Look who’s talking

Speaker recognition for manhunt

Assassins, kidnappers, extortionists – they like to keep in touch by phone. The hunt for criminals by listening device is quite simple in the minds of hollywood writers: "a few more seconds, we’ll have him", says the computer technician. Data records rush past the monitor – then a flash of light. "That’s him, his voice profile is a match." but investigators can actually match tapped phone conversations with a voice profile database? And does it work automatically?? German phonetics experts are extremely skeptical: "the digital voiceprint is a phantom", said angelika braun, professor of phonetics at the university of marburg, at last week’s scientific press conference in bonn.

Angelika braun, who headed the speaker recognition department at the federal criminal police office (bka) as recently as 2000, says that the probability of identifying a perpetrator by voice profile is as high as that of handwriting analysis: "at least two to three percent are wrong." although the human voice is individually distinctive, it is also bound to anatomical and physiological conditions. It may wear out or change in the event of illness.

Jens peter koster, phonetics professor at the university of trier, also considers voiceprints, which are visualized speech sound analyses still used mainly in the usa, to be "scientifically unsound". Angelika braun doubts its effectiveness: "in fact, the assessment of voice identity is merely shifted from the auditory to the visual level. This objectively leads to a worsening of the decision basis, since the resolution of the sonagrams is substantially below the differentiation ability of the human ear." this is probably why the fbi does not go to court with the voiceprints. But allegedly they are used in the echelon system to identify speakers. And criminal procedure law in the u.S. Still allows for their recognition by a judge.

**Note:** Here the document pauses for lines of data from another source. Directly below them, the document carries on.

section
/-!
PROOFS. Public lanes, predicates and scalar destinations (Table 75, R217, R219, R223, R226, R236; O7, O8).
-/

namespace Sys2Proof.Machine

open Sys2Proof.Claims

/-! ### Fields of IMM -/

/-- IMM within the used low bits of its row is below their power of two (R236). -/
theorem toNat_lt_of_used {x : Word} (n : Nat) (h : x &&& ~~~(BitVec.ofNat 32 (2 ^ n - 1)) = 0) : x.toNat < 2 ^ n := by
  refine Nat.lt_pow_two_of_testBit _ fun i hi => ?_
  by_cases hlt : i < 32
  · have hmask : (BitVec.ofNat 32 (2 ^ n - 1)).getLsbD i = false := by
      rw [BitVec.getLsbD_ofNat, Nat.testBit_two_pow_sub_one, decide_eq_false (not_lt.mpr hi), Bool.and_false]
    have hbit : (x &&& ~~~(BitVec.ofNat 32 (2 ^ n - 1))).getLsbD i = false := h ▸ BitVec.getLsbD_zero
    rw [BitVec.getLsbD_and, BitVec.getLsbD_not, hmask, decide_eq_true hlt, Bool.not_false, Bool.and_true, Bool.and_true] at hbit
    exact hbit
  · exact Nat.testBit_lt_two_pow (x.isLt.trans_le (Nat.pow_le_pow_right (by decide) (by omega)))

theorem bits_low_of_lt {v n : Nat} (h : v < 2 ^ n) : bits v 0 n = v := (bits_low v n).trans (Nat.mod_eq_of_lt h)

theorem ew_le (w : Bool) : ew w ≤ 24 := by cases w <;> decide

/-- A lane takes the low bits of a 24-bit field. -/
theorem bits_mod_ew (v : Nat) (w : Bool) : bits v 0 24 % 2 ^ ew w = v % 2 ^ ew w := by
  rw [bits_low, Nat.mod_mod_of_dvd _ (pow_dvd_pow 2 (ew_le w))]

theorem laneCount_le (w : Bool) : laneCount w ≤ 64 := by cases w <;> decide

/-! ### Public lanes (R223) -/

theorem laneWrite_congr {w pz : Bool} {act : Nat → Bool} {d : Nat} {old new : VReg} {r u : Nat → Nat → Nat}
    (h : LaneWrite w act pz d old new r) (hr : ∀ k e, r k e % 2 ^ ew w = u k e % 2 ^ ew w) : LaneWrite w act pz d old new u := by
  intro k e hk he
  rw [h k e hk he, hr]

/-- A public value in plane 0, zero above. -/
def inPlaneZero (r : Nat → Nat) (k e : Nat) : Nat := if k = 0 then r e else 0

theorem completes_pubV {e : Fin 32} {i : Instr} {s : State} {c : Cmd} {l : Lve} {f : FmtA} {k : Cmd → Lve → Nat → LveRes}
    {r u : Nat → Nat} (hexec : exec i s = .next (lveStep s e i k)) (h : lveReady s e i = some (c, l))
    (hk : k c l s.free = pubV c l f r) (hr : ∀ j, r j % 2 ^ ew f.w = u j % 2 ^ ew f.w) :
    LveCompletes e i s c c.frame 0 fun l' => PublicLaw f l l' u := by
  refine completes_laneWrite hexec h hk (laneWrite_congr (laneWrite_upTo _ _ _ 2 _ (inPlaneZero r)) fun k j => ?_)
  unfold inPlaneZero
  split
  · exact hr j
  · rfl

/-! ### Scalars -/

theorem scalarLaw_putS (l : Lve) {d : Nat} (v : Word) (hd : d < 16) : ScalarLaw l (putS l d v) d v :=
  ⟨getS_putS_self l d v hd, putS_keeps l d v, fun _ _ hj => getS_putS_ne l v hj⟩

theorem completes_putS {e : Fin 32} {i : Instr} {s : State} {c : Cmd} {l : Lve} {k : Cmd → Lve → Nat → LveRes} {d : Nat} {v : Word}
    (hexec : exec i s = .next (lveStep s e i k)) (h : lveReady s e i = some (c, l)) (hk : k c l s.free = .ok (putS l d v) c.frame 0)
    (hd : d < 16) : LveCompletes e i s c c.frame 0 fun l' => ScalarLaw l l' d v :=
  lveCompletes_of_ok hexec h hk (scalarLaw_putS l v hd)

/-! ### Predicates (R217, R219, R226) -/

theorem getLsbD_getP_putP (l : Lve) {i : Nat} (v : DWord) {b : Nat} (hi : i < 8) (hb : b < 64) :
    (getP (putP l i v) i).getLsbD b = if i = 0 then true else v.getLsbD b := by
  split
  · rename_i h0
    rw [h0, putP_zero, getP_zero, BitVec.getLsbD_allOnes]
    exact decide_eq_true hb
  · rename_i h0
    rw [getP_putP_self l i v h0 hi]

/-- A predicate destination, written with a value bit by bit. -/
theorem completes_putP {e : Fin 32} {i : Instr} {s : State} {c : Cmd} {l : Lve} {k : Cmd → Lve → Nat → LveRes} {d : Nat} {v : DWord}
    {bit : Nat → Bool} (hexec : exec i s = .next (lveStep s e i k)) (h : lveReady s e i = some (c, l))
    (hk : k c l s.free = .ok (putP l d v) c.frame 0) (hd : d < 8) (hbit : ∀ b, b < 64 → v.getLsbD b = bit b) :
    LveCompletes e i s c c.frame 0 fun l' => { l' with p := l.p } = l ∧ (∀ j, j < 8 → j ≠ d → getP l' j = getP l j) ∧
      ∀ b, b < 64 → (getP l' d).getLsbD b = if d = 0 then true else bit b :=
  lveCompletes_of_ok hexec h hk ⟨putP_keeps l d v, fun _ _ hj => getP_putP_ne l v hj,
    fun b hb => (getLsbD_getP_putP l v hd hb).trans (by rw [hbit b hb])⟩

/-- A comparison's predicate (R226). -/
theorem completes_pubP {e : Fin 32} {i : Instr} {s : State} {c : Cmd} {l : Lve} {f : FmtA} {k : Cmd → Lve → Nat → LveRes}
    {b u : Nat → Bool} (hexec : exec i s = .next (lveStep s e i k)) (h : lveReady s e i = some (c, l))
    (hk : k c l s.free = pubP c l f b) (hb : ∀ j, b j = u j) : LveCompletes e i s c c.frame 0 fun l' => PredicateLaw f l l' u := by
  obtain rfl : b = u := funext hb
  refine lveCompletes_mono (completes_putP hexec h hk (Nat.mod_lt _ (by decide)) fun j hj => getLsbD_predOf f.w _ j hj) ?_
  exact fun l' ⟨hkeeps, hothers, hbits⟩ => ⟨hbits, hkeeps, hothers⟩

theorem bits_high_of_word (x : Word) : bits x.toNat 8 24 = x.toNat / 256 :=
  Nat.mod_eq_of_lt ((Nat.div_lt_iff_lt_mul (by decide)).mpr (by have := x.isLt; omega))

/-- W = 1 keeps the low 32 bits (R219). -/
theorem getLsbD_lowHalf (w : Bool) (r : DWord) {b : Nat} (hb : b < 64) :
    (if w then r &&& 0xFFFFFFFF else r).getLsbD b = (decide (b < laneCount w) && r.getLsbD b) := by
  have hmask : (0xFFFFFFFF : DWord) = BitVec.ofNat 64 (2 ^ 32 - 1) := rfl
  cases w with
  | false => rw [laneCount, if_neg (by decide), if_neg (by decide), decide_eq_true hb, Bool.true_and]
  | true =>
    rw [laneCount, if_pos rfl, if_pos rfl, BitVec.getLsbD_and, hmask, BitVec.getLsbD_ofNat, Nat.testBit_two_pow_sub_one,
      decide_eq_true hb, Bool.true_and, Bool.and_comm]
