-- ==== Sys2Proof/WellFormed.lean ====
section
/-! DEFINITION. What is well formed: every instruction (R45); the levels an edge may sample (R46); the
values and statements of the notation (R49 to R51). -/

namespace Sys2Proof

/-- Every operation with every operand is legal: "all 2^128 of them are valid tweaks" (R45). -/
def Instr.wellFormed : Instr → Bool
  | .rst => true
  | .nop => true
  | .dbl => true
  | .ld _ => true
  | .ldd _ => true

/-- The edge samples `din`: the operation is LD or LDD, which is `rst` = 0 and `cmd[1]` = 1 (R22, R41). -/
def Pins.samplesDin (p : Pins) : Bool := p.rst == .low && p.cmd1 == .high

/-- Every bit that R46 asks for is a clean 0 or 1: `rst` and `cmd` always, `din` where it is sampled. -/
def Pins.wellFormed (p : Pins) : Bool :=
  p.rst.clean && p.cmd1.clean && p.cmd0.clean && (!p.samplesDin || p.din.toList.all Level.clean)

/-- 1 to 32 hexadecimal digits, or exactly sixteen bytes (R49). -/
def AsmValue.wellFormed : AsmValue → Bool
  | .hex digits => decide (1 ≤ digits.length) && decide (digits.length ≤ 32)
  | .bytes bs => decide (bs.length = 16)

/-- Counts are at least 1 (R50, R51) and values are well formed. -/
def AsmStmt.wellFormed : AsmStmt → Bool
  | .rst => true
  | .nop => true
  | .dbl => true
  | .ld v => v.wellFormed
  | .ldd v => v.wellFormed
  | .dblTimes k => decide (1 ≤ k)
  | .nopTimes k => decide (1 ≤ k)
  | .twk v n => v.wellFormed && decide (1 ≤ n)

end Sys2Proof
end

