-- ==== Sys2Proof/Machine/Ops.lean ====
section
/-! DEFINITION. The shared operations: writing the registers at an edge, the output ports, and the
host's acts other than an edge. The block takes no exception and returns from none (R73, R77, R78), so
no operation for that stands here. -/

namespace Sys2Proof.Machine

/-- Write all 128 bits of `T` together with `RED` (R34). -/
def State.writeTweak (s : State) (value : Tweak) (reduced : Bool) : State :=
  { s with t := value, red := reduced }

/-- Write `V`. -/
def State.writeValid (s : State) (valid : Bool) : State := { s with v := valid }

/-- The output port `tout` (R21). -/
def State.tout (s : State) : Tweak := s.t

/-- The output port `tv` (R21). -/
def State.tv (s : State) : Bool := s.v

/-- The output port `red` (R21). -/
def State.redOut (s : State) : Bool := s.red

/-- The host's next act is done; the acts after it remain. -/
def State.hostRest (s : State) (rest : List HostEvent) : State := { s with host := rest }

/-- The input ports carry other levels; between edges that is all that happens (R22). -/
def drivePins (p : Pins) (s : State) : Host.Outcome State Fault Refusal :=
  .next { s with pins := p }

/-- Reading an output has no effect on the state (R21, R35). -/
def lookAtOutputs (s : State) : Host.Outcome State Fault Refusal := .next s

/-- The host takes `tout` as a tweak: a fault while `tv` = 0, else a read without effect (R35, R95). -/
def takeTweak (s : State) : Host.Outcome State Fault Refusal :=
  if s.tv then .next s else .fault .tweakNotLoaded

/-- Power-up: the block is in POWERON_STATE, a fresh draw (R84, R87).
DESIGN CHOICE (log 3, safe): it is an act of the script, and leaves the ports and the script alone. -/
def powerUp (s : State) : Host.Outcome State Fault Refusal :=
  .next { s with
    t := Config.powerOnTweak s.draws
    v := Config.powerOnValid s.draws
    red := Config.powerOnReduced s.draws
    draws := s.draws + 1 }

end Sys2Proof.Machine
end

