-- ==== Sys2Proof/Machine/Step.lean ====
section
/-! DEFINITION. One step of the machine: the host's next act. -/

namespace Sys2Proof.Machine

/-- One step. When the host does nothing more there is no rising edge, so the state is held (R84).
DEDUCED (log 5, safe): the step then answers the same state. -/
def step (s : State) : Host.Outcome State Fault Refusal :=
  match s.host with
  | [] => .next s
  | .drive p :: rest => drivePins p (s.hostRest rest)
  | .edge :: rest => clockEdge (s.hostRest rest)
  | .look :: rest => lookAtOutputs (s.hostRest rest)
  | .takeTweak :: rest => takeTweak (s.hostRest rest)
  | .powerUp :: rest => powerUp (s.hostRest rest)

/-- The ports carry the opcode-table word and an edge comes next, so that the next step runs it (log 1). -/
def State.withFetchWord (s : State) (nbits w : Nat) : State :=
  { s with pins := tableWordPins nbits w, host := .edge :: s.host }

end Sys2Proof.Machine
end

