-- ==== Sys2Proof/Tests/Slice0.lean ====
section
/-! SUPPORT. Tests whose expected results are the spec's own vectors (95_test_vectors.md) or hand work from
its rules, and a witness of the hypotheses of each statement. -/

namespace Sys2Proof.Tests

open Sys2Proof.Machine

/-- A state with the given block, ports and host script. -/
def st (t : Tweak) (v red : Bool) (p : Pins) (es : List HostEvent) : State :=
  { t := t, v := v, red := red, pins := p, host := es, draws := 0 }

/-- The block after a step, when the step goes through. -/
def blockAfter (o : Host.Outcome State Fault Refusal) : Option (Tweak × Bool × Bool) :=
  match o with
  | .next s => some (s.t, s.v, s.red)
  | .fault _ => none
  | .refused _ => none

/-- Levels on `din` with an unknown bit 5, and otherwise 0 (the vector C-X). -/
def dinX5 : DinLevels := (dinOfTweak 0).set 5 .unknown

/-- Levels on `din` that are all unknown (the vector C-Xdc). -/
def dinX : DinLevels := Vector.replicate 128 .unknown

/-! ## Well-formedness: each check refuses an ill-formed term -/

theorem smoke_every_instruction_is_well_formed : (Instr.ldd 0xFF#128).wellFormed = true := by decide

theorem smoke_unclean_rst : ({ rst := .highZ, cmd1 := .low, cmd0 := .low, din := dinOfTweak 0 } : Pins).wellFormed = false := by
  decide

theorem smoke_unclean_cmd1 : ({ rst := .low, cmd1 := .unstable, cmd0 := .low, din := dinOfTweak 0 } : Pins).wellFormed = false := by
  decide

theorem smoke_unclean_cmd0 : ({ rst := .low, cmd1 := .low, cmd0 := .unknown, din := dinOfTweak 0 } : Pins).wellFormed = false := by
  decide

theorem smoke_unclean_din : ({ rst := .low, cmd1 := .high, cmd0 := .low, din := dinX5 } : Pins).wellFormed = false := by
  decide

theorem smoke_unclean_din_not_sampled :
    ({ rst := .low, cmd1 := .low, cmd0 := .high, din := dinX5 } : Pins).wellFormed = true := by decide

theorem smoke_hex_without_digits : (AsmValue.hex []).wellFormed = false := by decide

theorem smoke_hex_with_33_digits : (AsmValue.hex (List.replicate 33 1)).wellFormed = false := by decide

theorem smoke_fifteen_bytes : (AsmValue.bytes (List.replicate 15 0)).wellFormed = false := by decide

theorem smoke_dbl_times_0 : (AsmStmt.dblTimes 0).wellFormed = false := by decide

theorem smoke_nop_times_0 : (AsmStmt.nopTimes 0).wellFormed = false := by decide

theorem smoke_twk_0 : (AsmStmt.twk (.hex [1]) 0).wellFormed = false := by decide

theorem smoke_ld_of_no_value : (AsmStmt.ld (.hex [])).wellFormed = false := by decide

theorem smoke_ldd_of_no_value : (AsmStmt.ldd (.bytes [])).wellFormed = false := by decide

/-! ## Decoding: words written out from the table of R40 -/

/-- `RST` with each `cmd`, "1 00" to "1 11" (R40, R42). -/
theorem test_decode_rst :
    [0b100, 0b101, 0b110, 0b111].map (decodeTableWord 8) = List.replicate 4 (some .rst) := by decide

/-- "0 00" (R69). -/
theorem test_decode_nop : decode { rst := .low, cmd1 := .low, cmd0 := .low, din := dinX } = .ok .nop := by decide

/-- "0 01" (R70). -/
theorem test_decode_dbl : decode { rst := .low, cmd1 := .low, cmd0 := .high, din := dinX } = .ok .dbl := by decide

/-- "0 10" with only `din[127]` high (R71). -/
theorem test_decode_ld : decode { rst := .low, cmd1 := .high, cmd0 := .low, din := (dinOfTweak 0).set 127 .high } =
    .ok (.ld 0x80000000000000000000000000000000#128) := by decide

/-- "0 11" with only `din[8]` high, which is bit 0 of byte 1 (R72, R30). -/
theorem test_decode_ldd : decode { rst := .low, cmd1 := .high, cmd0 := .high, din := (dinOfTweak 0).set 8 .high } =
    .ok (.ldd 0x100#128) := by decide

/-- A number that is no 3-bit word is no instruction. -/
theorem test_decode_no_word : decodeTableWord 8 0b1000 = none := by decide

/-! ## The function Double: the vectors V1 to V13 and L-INV1 to L-INV4 -/

theorem test_double_vectors : ([
    0x00000000000000000000000000000000, 0x00000000000000000000000000000001,
    0x00000000000000000000000000000080, 0x40000000000000000000000000000000,
    0x80000000000000000000000000000000, 0xFFFFFFFFFFFFFFFFFFFFFFFFFFFFFFFF,
    0x80000000000000000000000000000001, 0x80000000000000000000000000000087,
    0xAAAAAAAAAAAAAAAAAAAAAAAAAAAAAAAA, 0x55555555555555555555555555555555,
    0x0F0E0D0C0B0A09080706050403020100, 0x80808080808080808080808080808080,
    0x0123456789ABCDEFFEDCBA9876543210] : List Tweak).map double = [
    0x00000000000000000000000000000000, 0x00000000000000000000000000000002,
    0x00000000000000000000000000000100, 0x80000000000000000000000000000000,
    0x00000000000000000000000000000087, 0xFFFFFFFFFFFFFFFFFFFFFFFFFFFFFF79,
    0x00000000000000000000000000000085, 0x00000000000000000000000000000189,
    0x555555555555555555555555555555D3, 0xAAAAAAAAAAAAAAAAAAAAAAAAAAAAAAAA,
    0x1E1C1A18161412100E0C0A0806040200, 0x01010101010101010101010101010187,
    0x02468ACF13579BDFFDB97530ECA86420] := by decide

/-- The byte columns of V13. -/
theorem test_double_bytes :
    doubleBytes #v[0x10, 0x32, 0x54, 0x76, 0x98, 0xBA, 0xDC, 0xFE, 0xEF, 0xCD, 0xAB, 0x89, 0x67, 0x45, 0x23, 0x01] =
      #v[0x20, 0x64, 0xA8, 0xEC, 0x30, 0x75, 0xB9, 0xFD, 0xDF, 0x9B, 0x57, 0x13, 0xCF, 0x8A, 0x46, 0x02] := by
  decide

Feature-oriented phonetic analysis

In germany, the voice is used as a clue, especially in murder, kidnapping, and assassination cases. In the 1970s, the federal criminal police office last relied on voice profile analysis, then the investigators turned to the more sophisticated feature-based phonetic analysis. This is a combination procedure that supplements classic auditory methods with computer-assisted instrumental phonetic methods. The first successes were achieved at the end of the 1970s in a kidnapping and a murder case. In the case of the kidnapping of the then employer president hanns martin schleyer, wiretap protocols were also analyzed and used for the terrorist trials.

The feature-based phonetic analysis is based on the one hand on the computer-assisted analysis of the sound signal, and on the other hand on the evaluation by an expert. First, the quality of the sound carrier is improved in order to achieve an ideal signal. While in the 70’s the spectral range was investigated, today it is the cepstral range. The spectrum itself has a periodic structure. The frequencies of the oscillations in the spectrum form the cepstrum of the signal. The experts use complex logarithms and fourier transforms to calculate the cepstrum.

The expert then evaluates speech characteristics such as breathing or vocalization. Whether a speaker speaks monotonously or animatedly also plays a role in the evaluation, as do microfluctuations of the voice or the energy distribution in the voice spectrum. In a police murder in holzminden, for example, the perpetrator was identified by his very high-pitched voice, among other things. As koster pointed out, particularly cutting and whistling sounds can also be typical of a speaker – as in the case of the raf terrorist peter-jurgen boock.

On average, an analysis takes 20 to 30 hours to produce a report that can be used in court. This speaker profile is then matched with comparison samples of suspects. "The data is destroyed again after use" emphasizes angelika braun. Therefore, the federal criminal police office does not have a database with voice profiles.

The method is also suitable for identifying foreign-language offenders. However, the evaluators cannot themselves determine typical dialectal colorations in other languages. For the german language, the bka has already developed a database of regional colloquial languages. For the analysis of foreign languages, on the other hand, freelance interpreters are often used. But gerd osten, first chief inspector at the federal border guard, warns against too high expectations: "the higher the requirements for language expertise, the lower the probability that the interpreter himself is neutral." after all, linguistic ties among small language groups often exist because of a very limited regional origin.

Automatic speaker verification

In germany there are few experts in speech and language analysis. Four phoneticians and three linguists work at the federal criminal police office in the field of speaker recognition. The state criminal investigation departments in north rhine-westphalia, bavaria, brandenburg and berlin also employ only a few experts. Only the universities of marburg and trier deal with forensic phonetics. In europe, intensive research is currently being carried out on automated speaker recognition.

Last week, a bka symposium was held on the topic of "automatic speaker verification" in eltville, where the latest research results were presented to the public. With optimal voice transmission, 20 seconds of audio tape is currently sufficient for an analysis. But increasingly, nonverbal techniques such as text messages and e-mails are being used, says gerd osten. Speaker recognition fails here, but the digital traces can be identified more quickly.